Wednesday 1 October 2014

China Flash: ABS Crew: graffiti artists on legal, semi-legal and illegal street art

This is an expanded version of an article which first appeared in Time Out Beijing. All images by and (c) ABS Crew

Deep in the corporate heart of the Central Business District, under the approving eye of a strangely young government representative, a gang of guys in white jumpsuits, industrial respiratory masks and black rubber gloves is painting fierce designs onto ten of the city’s free shuttle buses while an increasing crowd of workers on their lunch break take photos and film their work.

The gang is Beijing’s ABS Crew, who since 2007 have been bringing graffiti culture, hip-hop, film-making and breakdancing together in a successful and classically Chinese combination of countercultural styling underscored by mainstream business acumen. ABS Crew - who go by the names ANDC, Scar, Noise and Seven- own a shop, host cultural events, work with major companies on corporate branding and graphic design, consult with big business and undertake public art commissions. They even sell ABS Crew merchandise. In the next few months alone they’ll be painting at a major music festival and working on a commission in Sanlitun.

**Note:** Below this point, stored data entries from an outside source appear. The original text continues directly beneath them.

def PWR_STATUS_STATE : Fld := ⟨31, 29, .ro, 0, .d⟩
def PWR_STATUS_CHANGING : Fld := ⟨28, 28, .ro, 0, .d⟩
def PWR_STATUS_PADS_HELD : Fld := ⟨27, 27, .ro, 0, .b⟩
def PWR_STATUS_EAST : Fld := ⟨15, 12, .ro, 0, .d⟩
def PWR_STATUS_WEST : Fld := ⟨11, 8, .ro, 0, .d⟩
/-- PWR_STATUS, R497. -/
def PWR_STATUS : Reg := ⟨188, 32, [⟨0x10000, [], 0⟩], [], [PWR_STATUS_STATE, PWR_STATUS_CHANGING, PWR_STATUS_PADS_HELD, PWR_STATUS_EAST, PWR_STATUS_WEST]⟩

def PWR_CTRL_VSETTLE_US : Fld := ⟨23, 16, .rw, 0x14, .b⟩
def PWR_CTRL_HIB_LINKS_OK : Fld := ⟨2, 2, .rw, 0, .b⟩
def PWR_CTRL_STOP_PGATE : Fld := ⟨1, 1, .rw, 0, .b⟩
def PWR_CTRL_VID_GPIO : Fld := ⟨0, 0, .rw, 0, .b⟩
/-- PWR_CTRL, R497. -/
def PWR_CTRL : Reg := ⟨189, 32, [⟨0x10008, [], 0⟩], [], [PWR_CTRL_VSETTLE_US, PWR_CTRL_HIB_LINKS_OK, PWR_CTRL_STOP_PGATE, PWR_CTRL_VID_GPIO]⟩

def PWR_NAP_RET_TILE : Fld := ⟨2, 2, .rw, 1, .b⟩
def PWR_NAP_RET_STATE : Fld := ⟨1, 1, .rw, 1, .b⟩
def PWR_NAP_RET_SYN : Fld := ⟨0, 0, .rw, 1, .b⟩
/-- PWR_NAP_RET, R497. -/
def PWR_NAP_RET : Reg := ⟨190, 32, [⟨0x10010, [], 0⟩], [], [PWR_NAP_RET_TILE, PWR_NAP_RET_STATE, PWR_NAP_RET_SYN]⟩

def PWR_WAKE_EN_EN : Fld := ⟨17, 0, .rw, 0, .b⟩
/-- PWR_WAKE_EN, R497. -/
def PWR_WAKE_EN : Reg := ⟨191, 32, [⟨0x10018, [], 0⟩], [], [PWR_WAKE_EN_EN]⟩

def PWR_WAKE_CMP_EN : Fld := ⟨31, 31, .rw, 0, .b⟩
def PWR_WAKE_CMP_POL : Fld := ⟨30, 30, .rw, 0, .b⟩
def PWR_WAKE_CMP_DEB_US : Fld := ⟨15, 8, .rw, 0, .b⟩
def PWR_WAKE_CMP_HYST : Fld := ⟨7, 6, .rw, 0, .b⟩
def PWR_WAKE_CMP_THRESH : Fld := ⟨5, 0, .rw, 0, .b⟩
/-- PWR_WAKE_CMP_n, R497. -/
def PWR_WAKE_CMP : Reg := ⟨192, 32, [⟨0x10020, [(0x8, 2)], 0⟩], [], [PWR_WAKE_CMP_EN, PWR_WAKE_CMP_POL, PWR_WAKE_CMP_DEB_US, PWR_WAKE_CMP_HYST, PWR_WAKE_CMP_THRESH]⟩

def PWR_GPIO_WAKE_EDGE : Fld := ⟨31, 16, .rw, 0, .b⟩
def PWR_GPIO_WAKE_MASK : Fld := ⟨15, 0, .rw, 0, .b⟩
/-- PWR_GPIO_WAKE, R497. -/
def PWR_GPIO_WAKE : Reg := ⟨193, 32, [⟨0x10030, [], 0⟩], [], [PWR_GPIO_WAKE_EDGE, PWR_GPIO_WAKE_MASK]⟩

def PWR_WAKE_CAUSE_PENDING : Fld := ⟨49, 32, .w1c, 0, .b⟩
def PWR_WAKE_CAUSE_WOKE : Fld := ⟨17, 0, .w1c, 0, .b⟩
/-- PWR_WAKE_CAUSE, R497. -/
def PWR_WAKE_CAUSE : Reg := ⟨194, 64, [⟨0x10038, [], 0⟩], [], [PWR_WAKE_CAUSE_PENDING, PWR_WAKE_CAUSE_WOKE]⟩

def PWR_PAD_RELEASE_RELEASE : Fld := ⟨0, 0, .wo, 0, .d⟩
/-- PWR_PAD_RELEASE, R497. -/
def PWR_PAD_RELEASE : Reg := ⟨195, 32, [⟨0x10040, [], 0⟩], [], [PWR_PAD_RELEASE_RELEASE]⟩

def PWR_REFCNT_COUNT : Fld := ⟨47, 0, .ro, 0, .b⟩
/-- PWR_REFCNT_k, R497. -/
def PWR_REFCNT : Reg := ⟨196, 64, [⟨0x10108, [(0x8, 9)], 0⟩], [], [PWR_REFCNT_COUNT]⟩

def PWR_REFLOG_IDX_COUNT : Fld := ⟨4, 0, .ro, 0, .b⟩
/-- PWR_REFLOG_IDX, R497. -/
def PWR_REFLOG_IDX : Reg := ⟨197, 32, [⟨0x10180, [], 0⟩], [], [PWR_REFLOG_IDX_COUNT]⟩

def PWR_REFLOG_ACTION : Fld := ⟨63, 56, .ro, 0, .b⟩
def PWR_REFLOG_ABORT : Fld := ⟨55, 55, .ro, 0, .b⟩
def PWR_REFLOG_TYPE : Fld := ⟨54, 51, .ro, 0, .b⟩
def PWR_REFLOG_TILE : Fld := ⟨50, 43, .ro, 0, .b⟩
def PWR_REFLOG_UNIT : Fld := ⟨42, 35, .ro, 0, .b⟩
def PWR_REFLOG_CTX : Fld := ⟨34, 32, .ro, 0, .b⟩
def PWR_REFLOG_REASON : Fld := ⟨31, 16, .ro, 0, .b⟩
/-- PWR_REFLOG_i, R497. -/
def PWR_REFLOG : Reg := ⟨198, 64, [⟨0x10200, [(0x10, 16)], 0⟩], [], [PWR_REFLOG_ACTION, PWR_REFLOG_ABORT, PWR_REFLOG_TYPE, PWR_REFLOG_TILE, PWR_REFLOG_UNIT, PWR_REFLOG_CTX, PWR_REFLOG_REASON]⟩

def PWR_REFLOG_TIME_TIME : Fld := ⟨39, 0, .ro, 0, .b⟩
/-- PWR_REFLOG_TIME_i, R497. -/
def PWR_REFLOG_TIME : Reg := ⟨199, 64, [⟨0x10208, [(0x10, 16)], 0⟩], [], [PWR_REFLOG_TIME_TIME]⟩

def RST_CTRL_RIM : Fld := ⟨1, 1, .wo, 0, .d⟩
def RST_CTRL_WARM : Fld := ⟨0, 0, .wo, 0, .d⟩
/-- RST_CTRL, R497. -/
def RST_CTRL : Reg := ⟨200, 32, [⟨0x20000, [], 0⟩], [], [RST_CTRL_RIM, RST_CTRL_WARM]⟩

def RST_UNIT_GO : Fld := ⟨31, 31, .wo, 0, .d⟩
def RST_UNIT_KIND : Fld := ⟨30, 30, .wo, 0, .d⟩
def RST_UNIT_TILE : Fld := ⟨8, 4, .wo, 0, .d⟩
def RST_UNIT_ENGINE : Fld := ⟨3, 0, .wo, 0, .d⟩
/-- RST_UNIT, R497. -/
def RST_UNIT : Reg := ⟨201, 32, [⟨0x20008, [], 0⟩], [], [RST_UNIT_GO, RST_UNIT_KIND, RST_UNIT_TILE, RST_UNIT_ENGINE]⟩

def RST_STATUS_REFUSED : Fld := ⟨31, 31, .w1c, 0, .d⟩
def RST_STATUS_CAUSE : Fld := ⟨3, 0, .ro, 0, .a⟩
/-- RST_STATUS, R497. -/
def RST_STATUS : Reg := ⟨202, 32, [⟨0x20010, [], 0⟩], [], [RST_STATUS_REFUSED, RST_STATUS_CAUSE]⟩

def RST_CNT_COUNT : Fld := ⟨47, 0, .ro, 0, .a⟩
/-- RST_CNT_n, R497. -/
def RST_CNT : Reg := ⟨203, 64, [⟨0x20100, [(0x8, 7)], 0⟩], [], [RST_CNT_COUNT]⟩

def CLK_STATUS_REF_LOST : Fld := ⟨10, 8, .w1c, 0, .d⟩
def CLK_STATUS_LOCKED : Fld := ⟨6, 0, .ro, 0, .d⟩
/-- CLK_STATUS, R497. -/
def CLK_STATUS : Reg := ⟨204, 32, [⟨0x30000, [], 0⟩], [], [CLK_STATUS_REF_LOST, CLK_STATUS_LOCKED]⟩

def TMR_CTRL_IE_OVF : Fld := ⟨3, 3, .rw, 0, .b⟩
def TMR_CTRL_IE_MATCH : Fld := ⟨2, 2, .rw, 0, .b⟩
def TMR_CTRL_ONESHOT : Fld := ⟨1, 1, .rw, 0, .b⟩
def TMR_CTRL_EN : Fld := ⟨0, 0, .rw, 0, .b⟩
/-- TMR_CTRL_n, R511. -/
def TMR_CTRL : Reg := ⟨205, 32, [⟨0x40000, [(0x40, 8)], 0⟩], [], [TMR_CTRL_IE_OVF, TMR_CTRL_IE_MATCH, TMR_CTRL_ONESHOT, TMR_CTRL_EN]⟩

def TMR_COUNT_COUNT : Fld := ⟨31, 0, .rw, 0, .b⟩
/-- TMR_COUNT_n, R511. -/
def TMR_COUNT : Reg := ⟨206, 32, [⟨0x40008, [(0x40, 8)], 0⟩], [], [TMR_COUNT_COUNT]⟩

def TMR_PERIOD_PERIOD : Fld := ⟨31, 0, .rw, 0, .b⟩
/-- TMR_PERIOD_n, R511. -/
def TMR_PERIOD : Reg := ⟨207, 32, [⟨0x40010, [(0x40, 8)], 0⟩], [], [TMR_PERIOD_PERIOD]⟩

def TMR_CMP_CMP : Fld := ⟨31, 0, .rw, 0, .b⟩
/-- TMR_CMP_n, R511. -/
def TMR_CMP : Reg := ⟨208, 32, [⟨0x40018, [(0x40, 8)], 0⟩], [], [TMR_CMP_CMP]⟩

def TMR_CMP_REL_DELTA : Fld := ⟨31, 0, .wo, 0, .d⟩
/-- TMR_CMP_REL_n, R511. -/
def TMR_CMP_REL : Reg := ⟨209, 32, [⟨0x40020, [(0x40, 8)], 0⟩], [], [TMR_CMP_REL_DELTA]⟩

def TMR_PHASE_PHASE : Fld := ⟨31, 0, .rw, 0, .b⟩
/-- TMR_PHASE_n, R511. -/
def TMR_PHASE : Reg := ⟨210, 32, [⟨0x40028, [(0x40, 8)], 0⟩], [], [TMR_PHASE_PHASE]⟩

def TMR_STATUS_CMP_RANGE : Fld := ⟨3, 3, .ro, 0, .b⟩
def TMR_STATUS_PENDING : Fld := ⟨2, 2, .ro, 0, .d⟩
def TMR_STATUS_OVF : Fld := ⟨1, 1, .w1c, 0, .b⟩
def TMR_STATUS_MATCH : Fld := ⟨0, 0, .w1c, 0, .b⟩
/-- TMR_STATUS_n, R511. -/
def TMR_STATUS : Reg := ⟨211, 32, [⟨0x40030, [(0x40, 8)], 0⟩], [], [TMR_STATUS_CMP_RANGE, TMR_STATUS_PENDING, TMR_STATUS_OVF, TMR_STATUS_MATCH]⟩

def TMR_SYNC_START : Fld := ⟨7, 0, .wo, 0, .d⟩
/-- TMR_SYNC, R511. -/
def TMR_SYNC : Reg := ⟨212, 32, [⟨0x40800, [], 0⟩], [], [TMR_SYNC_START]⟩

def TMR_STAGGER_GO : Fld := ⟨8, 8, .wo, 0, .d⟩
def TMR_STAGGER_MASK : Fld := ⟨7, 0, .wo, 0, .d⟩
/-- TMR_STAGGER, R511. -/
def TMR_STAGGER : Reg := ⟨213, 32, [⟨0x40808, [], 0⟩], [], [TMR_STAGGER_GO, TMR_STAGGER_MASK]⟩

def TMR_GSTATUS_SLOW : Fld := ⟨1, 1, .ro, 0, .d⟩
def TMR_GSTATUS_STAGGER_ERR : Fld := ⟨0, 0, .w1c, 0, .d⟩
/-- TMR_GSTATUS, R511. -/
def TMR_GSTATUS : Reg := ⟨214, 32, [⟨0x40810, [], 0⟩], [], [TMR_GSTATUS_SLOW, TMR_GSTATUS_STAGGER_ERR]⟩

def TMR_INT_STATUS_CHAN : Fld := ⟨7, 0, .ro, 0, .b⟩
/-- TMR_INT_STATUS, R511. -/
def TMR_INT_STATUS : Reg := ⟨215, 32, [⟨0x40818, [], 0⟩], [], [TMR_INT_STATUS_CHAN]⟩

def BRK_CTRL_IE : Fld := ⟨0, 0, .rw, 0, .b⟩
/-- BRK_CTRL, R534. -/
def BRK_CTRL : Reg := ⟨216, 32, [⟨0x70000, [], 0⟩], [], [BRK_CTRL_IE]⟩

def BRK_FLOOD_MODE_MODE : Fld := ⟨0, 0, .rw, 0, .b⟩
/-- BRK_FLOOD_MODE, R534. -/
def BRK_FLOOD_MODE : Reg := ⟨217, 32, [⟨0x70008, [], 0⟩], [], [BRK_FLOOD_MODE_MODE]⟩

def BRK_RATE_DEF_LIMIT : Fld := ⟨7, 0, .rw, 4, .b⟩
/-- BRK_RATE_DEF, R534. -/
def BRK_RATE_DEF : Reg := ⟨218, 32, [⟨0x70010, [], 0⟩], [], [BRK_RATE_DEF_LIMIT]⟩

def BRK_RATE_OVR_VALID : Fld := ⟨31, 31, .rw, 0, .b⟩
def BRK_RATE_OVR_LIMIT : Fld := ⟨23, 16, .rw, 0, .b⟩
def BRK_RATE_OVR_CODE : Fld := ⟨15, 0, .rw, 0, .b⟩
/-- BRK_RATE_OVR_i, R534. -/
def BRK_RATE_OVR : Reg := ⟨219, 32, [⟨0x70100, [(0x4, 32)], 0⟩], [], [BRK_RATE_OVR_VALID, BRK_RATE_OVR_LIMIT, BRK_RATE_OVR_CODE]⟩

def BRK_STATUS_FULL : Fld := ⟨31, 31, .ro, 0, .a⟩
def BRK_STATUS_ERR : Fld := ⟨30, 30, .w1c, 0, .b⟩
def BRK_STATUS_HELD : Fld := ⟨21, 8, .ro, 0, .a⟩
def BRK_STATUS_STAGED : Fld := ⟨7, 0, .ro, 0, .d⟩
/-- BRK_STATUS, R534. -/
def BRK_STATUS : Reg := ⟨220, 32, [⟨0x70018, [], 0⟩], [], [BRK_STATUS_FULL, BRK_STATUS_ERR, BRK_STATUS_HELD, BRK_STATUS_STAGED]⟩

def BRK_OPTIME_SECONDS : Fld := ⟨39, 0, .ro, 0, .a⟩
/-- BRK_OPTIME, R534. -/
def BRK_OPTIME : Reg := ⟨221, 64, [⟨0x70020, [], 0⟩], [], [BRK_OPTIME_SECONDS]⟩

def BRK_PWRCYC_COUNT : Fld := ⟨23, 0, .ro, 0, .a⟩
/-- BRK_PWRCYC, R534. -/
def BRK_PWRCYC : Reg := ⟨222, 32, [⟨0x70028, [], 0⟩], [], [BRK_PWRCYC_COUNT]⟩

def BRK_CNT_COUNT : Fld := ⟨47, 0, .ro, 0, .a⟩
/-- BRK_CNT_n, R534. -/
def BRK_CNT : Reg := ⟨223, 64, [⟨0x70040, [(0x8, 4)], 0⟩], [], [BRK_CNT_COUNT]⟩

def HC_CTRL_EN : Fld := ⟨31, 31, .rw, 1, .c⟩
def HC_CTRL_NOW : Fld := ⟨30, 30, .wo, 0, .d⟩
def HC_CTRL_PERIOD_MS : Fld := ⟨13, 0, .rw, 0x64, .c⟩
/-- HC_CTRL, R534. -/
def HC_CTRL : Reg := ⟨224, 32, [⟨0x80000, [], 0⟩], [], [HC_CTRL_EN, HC_CTRL_NOW, HC_CTRL_PERIOD_MS]⟩

def HC_STATUS_BUSY : Fld := ⟨63, 63, .ro, 0, .d⟩
def HC_STATUS_LENGTH : Fld := ⟨31, 0, .ro, 0, .d⟩
/-- HC_STATUS, R534. -/
def HC_STATUS : Reg := ⟨225, 64, [⟨0x80008, [], 0⟩], [], [HC_STATUS_BUSY, HC_STATUS_LENGTH]⟩

def HC_SEQ_SEQ : Fld := ⟨63, 0, .ro, 0, .d⟩
/-- HC_SEQ, R534. -/
def HC_SEQ : Reg := ⟨226, 64, [⟨0x80010, [], 0⟩], [], [HC_SEQ_SEQ]⟩

def HC_HDEST_BASE_ADDR : Fld := ⟨63, 12, .rw, 0, .c⟩
def HC_HDEST_BASE_LPDDR : Fld := ⟨0, 0, .rw, 0, .c⟩
/-- HC_HDEST_BASE, R534. -/
def HC_HDEST_BASE : Reg := ⟨227, 64, [⟨0x80018, [], 0⟩], [], [HC_HDEST_BASE_ADDR, HC_HDEST_BASE_LPDDR]⟩

def HC_HDEST_CFG_EN : Fld := ⟨31, 31, .rw, 0, .c⟩
def HC_HDEST_CFG_SLOTS : Fld := ⟨3, 0, .rw, 0, .c⟩
/-- HC_HDEST_CFG, R534. -/
def HC_HDEST_CFG : Reg := ⟨228, 32, [⟨0x80020, [], 0⟩], [], [HC_HDEST_CFG_EN, HC_HDEST_CFG_SLOTS]⟩

def HC_CHAIN_SEL_KIND : Fld := ⟨15, 8, .rw, 0, .d⟩
def HC_CHAIN_SEL_ARRAY : Fld := ⟨7, 0, .rw, 0, .d⟩
/-- HC_CHAIN_SEL, R534. -/
def HC_CHAIN_SEL : Reg := ⟨229, 32, [⟨0x80028, [], 0⟩], [], [HC_CHAIN_SEL_KIND, HC_CHAIN_SEL_ARRAY]⟩

def HC_CHAIN_DATA_MASK : Fld := ⟨31, 0, .rw, 0, .c⟩
/-- HC_CHAIN_DATA, R534. -/
def HC_CHAIN_DATA : Reg := ⟨230, 32, [⟨0x80030, [], 0⟩], [], [HC_CHAIN_DATA_MASK]⟩

def HC_CNT_COUNT : Fld := ⟨47, 0, .ro, 0, .d⟩
/-- HC_CNT_n, R534. -/
def HC_CNT : Reg := ⟨231, 64, [⟨0x80040, [(0x8, 2)], 0⟩], [], [HC_CNT_COUNT]⟩

def HOM_SESS_EN : Fld := ⟨63, 63, .rw, 0, .c⟩
def HOM_SESS_CTX : Fld := ⟨62, 60, .rw, 0, .c⟩
def HOM_SESS_TAP : Fld := ⟨59, 58, .rw, 0, .c⟩
def HOM_SESS_CLASSES : Fld := ⟨57, 54, .rw, 0, .c⟩
def HOM_SESS_PORTS : Fld := ⟨39, 32, .rw, 0, .c⟩
def HOM_SESS_TILES : Fld := ⟨31, 0, .rw, 0, .c⟩
/-- HOM_SESS_s, R534. -/
def HOM_SESS : Reg := ⟨232, 64, [⟨0x81000, [(0x40, 8)], 0⟩], [], [HOM_SESS_EN, HOM_SESS_CTX, HOM_SESS_TAP, HOM_SESS_CLASSES, HOM_SESS_PORTS, HOM_SESS_TILES]⟩

def HOM_KEY_MATCH : Fld := ⟨63, 32, .rw, 0, .c⟩
def HOM_KEY_MASK : Fld := ⟨31, 0, .rw, 0, .c⟩
/-- HOM_KEY_s, R534. -/
def HOM_KEY : Reg := ⟨233, 64, [⟨0x81008, [(0x40, 8)], 0⟩], [], [HOM_KEY_MATCH, HOM_KEY_MASK]⟩

def HOM_DEST_DEST : Fld := ⟨63, 63, .rw, 0, .c⟩
def HOM_DEST_STOP : Fld := ⟨62, 62, .rw, 0, .c⟩
def HOM_DEST_SIZE : Fld := ⟨61, 57, .rw, 0, .c⟩
def HOM_DEST_BASE : Fld := ⟨47, 0, .rw, 0, .c⟩
/-- HOM_DEST_s, R534. -/
def HOM_DEST : Reg := ⟨234, 64, [⟨0x81010, [(0x40, 8)], 0⟩], [], [HOM_DEST_DEST, HOM_DEST_STOP, HOM_DEST_SIZE, HOM_DEST_BASE]⟩

def HOM_STATUS_CNF : Fld := ⟨63, 63, .ro, 0, .d⟩
def HOM_STATUS_STOPPED : Fld := ⟨62, 62, .ro, 0, .d⟩
def HOM_STATUS_RD : Fld := ⟨57, 32, .rw, 0, .d⟩
def HOM_STATUS_WR : Fld := ⟨25, 0, .ro, 0, .d⟩
/-- HOM_STATUS_s, R534. -/
def HOM_STATUS : Reg := ⟨235, 64, [⟨0x81018, [(0x40, 8)], 0⟩], [], [HOM_STATUS_CNF, HOM_STATUS_STOPPED, HOM_STATUS_RD, HOM_STATUS_WR]⟩

def HOM_MISSED_COUNT : Fld := ⟨47, 0, .ro, 0, .d⟩
/-- HOM_MISSED_s, R534. -/
def HOM_MISSED : Reg := ⟨236, 64, [⟨0x81020, [(0x40, 8)], 0⟩], [], [HOM_MISSED_COUNT]⟩

def CTX_CLP_VALUE : Fld := ⟨63, 0, .ro, 0, .d⟩
/-- CTX_CLP_k, R534. -/
def CTX_CLP : Reg := ⟨237, 64, [], [⟨0x30000, [(0x8, 10)], 0, 10⟩], [CTX_CLP_VALUE]⟩

def CTX_LOSS_VALUE : Fld := ⟨63, 0, .ro, 0, .d⟩
/-- CTX_LOSS_p_k, R534. -/
def CTX_LOSS : Reg := ⟨238, 64, [], [⟨0x30100, [(0x20, 56), (0x8, 4)], 0, 224⟩], [CTX_LOSS_VALUE]⟩

def CTX_OFF_VALUE : Fld := ⟨63, 0, .ro, 0, .d⟩
/-- CTX_OFF_k, R534. -/
def CTX_OFF : Reg := ⟨239, 64, [], [⟨0x30800, [(0x8, 4)], 0, 4⟩], [CTX_OFF_VALUE]⟩

def CTX_SEQ_SEQ : Fld := ⟨63, 0, .ro, 0, .d⟩
/-- CTX_SEQ, R534. -/
def CTX_SEQ : Reg := ⟨240, 64, [], [⟨0x30840, [], 0, 1⟩], [CTX_SEQ_SEQ]⟩

def MEM_CFG_GB : Fld := ⟨7, 0, .ro, 0x40, .a⟩
/-- MEM_CFG, R551. -/
def MEM_CFG : Reg := ⟨241, 32, [⟨0xF0000, [], 0⟩], [], [MEM_CFG_GB]⟩

def MEM_STATUS_SPARES : Fld := ⟨12, 0, .ro, 0x1000, .d⟩
/-- MEM_STATUS, R551. -/
def MEM_STATUS : Reg := ⟨242, 32, [⟨0xF0008, [], 0⟩], [], [MEM_STATUS_SPARES]⟩

def MEM_STATUS_FLAGS_CFG_ERR : Fld := ⟨0, 0, .w1c, 0, .d⟩
/-- MEM_STATUS_FLAGS, R551. -/
def MEM_STATUS_FLAGS : Reg := ⟨243, 32, [⟨0xF000C, [], 0⟩], [], [MEM_STATUS_FLAGS_CFG_ERR]⟩

def MEM_RET_EIGHTHS : Fld := ⟨3, 0, .rw, 0, .b⟩
/-- MEM_RET, R551. -/
def MEM_RET : Reg := ⟨244, 32, [⟨0xF0010, [], 0⟩], [], [MEM_RET_EIGHTHS]⟩

def MEM_CTX_HOME : Fld := ⟨63, 48, .rw, 0, .b⟩
def MEM_CTX_SIZE : Fld := ⟨47, 32, .rw, 0, .b⟩
def MEM_CTX_BASE : Fld := ⟨15, 0, .rw, 0, .b⟩
/-- MEM_CTX_c, R551. -/
def MEM_CTX : Reg := ⟨245, 64, [⟨0xF0100, [(0x8, 8)], 0⟩], [], [MEM_CTX_HOME, MEM_CTX_SIZE, MEM_CTX_BASE]⟩

def MEM_APER_BASE : Fld := ⟨47, 16, .rw, 0, .c⟩
/-- MEM_APER_a, R551. -/
def MEM_APER : Reg := ⟨246, 64, [⟨0xF0200, [(0x8, 3)], 0⟩], [], [MEM_APER_BASE]⟩

def MEM_COMPL_ERR_ERR : Fld := ⟨63, 0, .w1c, 0, .d⟩
/-- MEM_COMPL_ERR_c_w, R551. -/
def MEM_COMPL_ERR : Reg := ⟨247, 64, [⟨0xF0400, [(0x20, 8), (0x8, 4)], 0⟩], [], [MEM_COMPL_ERR_ERR]⟩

Crew member ANDC explains, “Graffiti is very new in China, maybe only ten years old. Young people had to research and seek out the work by studying other countries’ graffiti culture online. When we started, we had no spray cans, just factory grade stuff you couldn’t paint with. We started off in different cities and found each other by uploading our work on the Internet.

But now, young guys are into it, more people are joining in. When we started out, we were studying at university and spent half our time working [in unrelated jobs] for big companies and the other half of our time doing graffiti. Now we do it full time. But we need more money for the culture, because more people want to learn how to do it, but don’t know how. We use business money to create a real culture and we make it available for everyone. We have a lot of plans. In China, if you know a lot of people, you get a lot of business.”

ANDC points out that graffiti occupies a rare position in China: “It’s harder and more illegal in other countries – graffiti-ing buses is illegal in Europe. But in China graffiti is half legal, half-illegal. There are certain areas where it’s okay to do it. This bus project is for the Central Business District’s art festival. We know the government leader for the festival and he’s very young, he’s not an old man, so we were talking with him about how to do fresher projects [and he agreed].”

This appearance of cultural openness is somewhat misleading. I’m talking to ANDC less than 2 hours after the police raided a major Japanese company’s annual sushi-and-cocktails party in epicentre-of-Beijing-cool Sanlitun, saying it was too noisy (but possibly just seeking a kickback) and a week after they raided a music venue, forced gig-goers to undergo mandatory urine tests for drugs and deported any foreigners who tested positive. Two nights ago, groups of silent, uniformed guards appeared at each corner of the intersection closest to my house, armed with machine guns.

While ABS Crew may be pursuing a lucrative corporate strategy these days, ANDC still makes sly reference to their shadier work, done “on a real street, in the night. It’s about wanting to tell people something. We do artwork that’s a social commentary and we add our crew’s name.”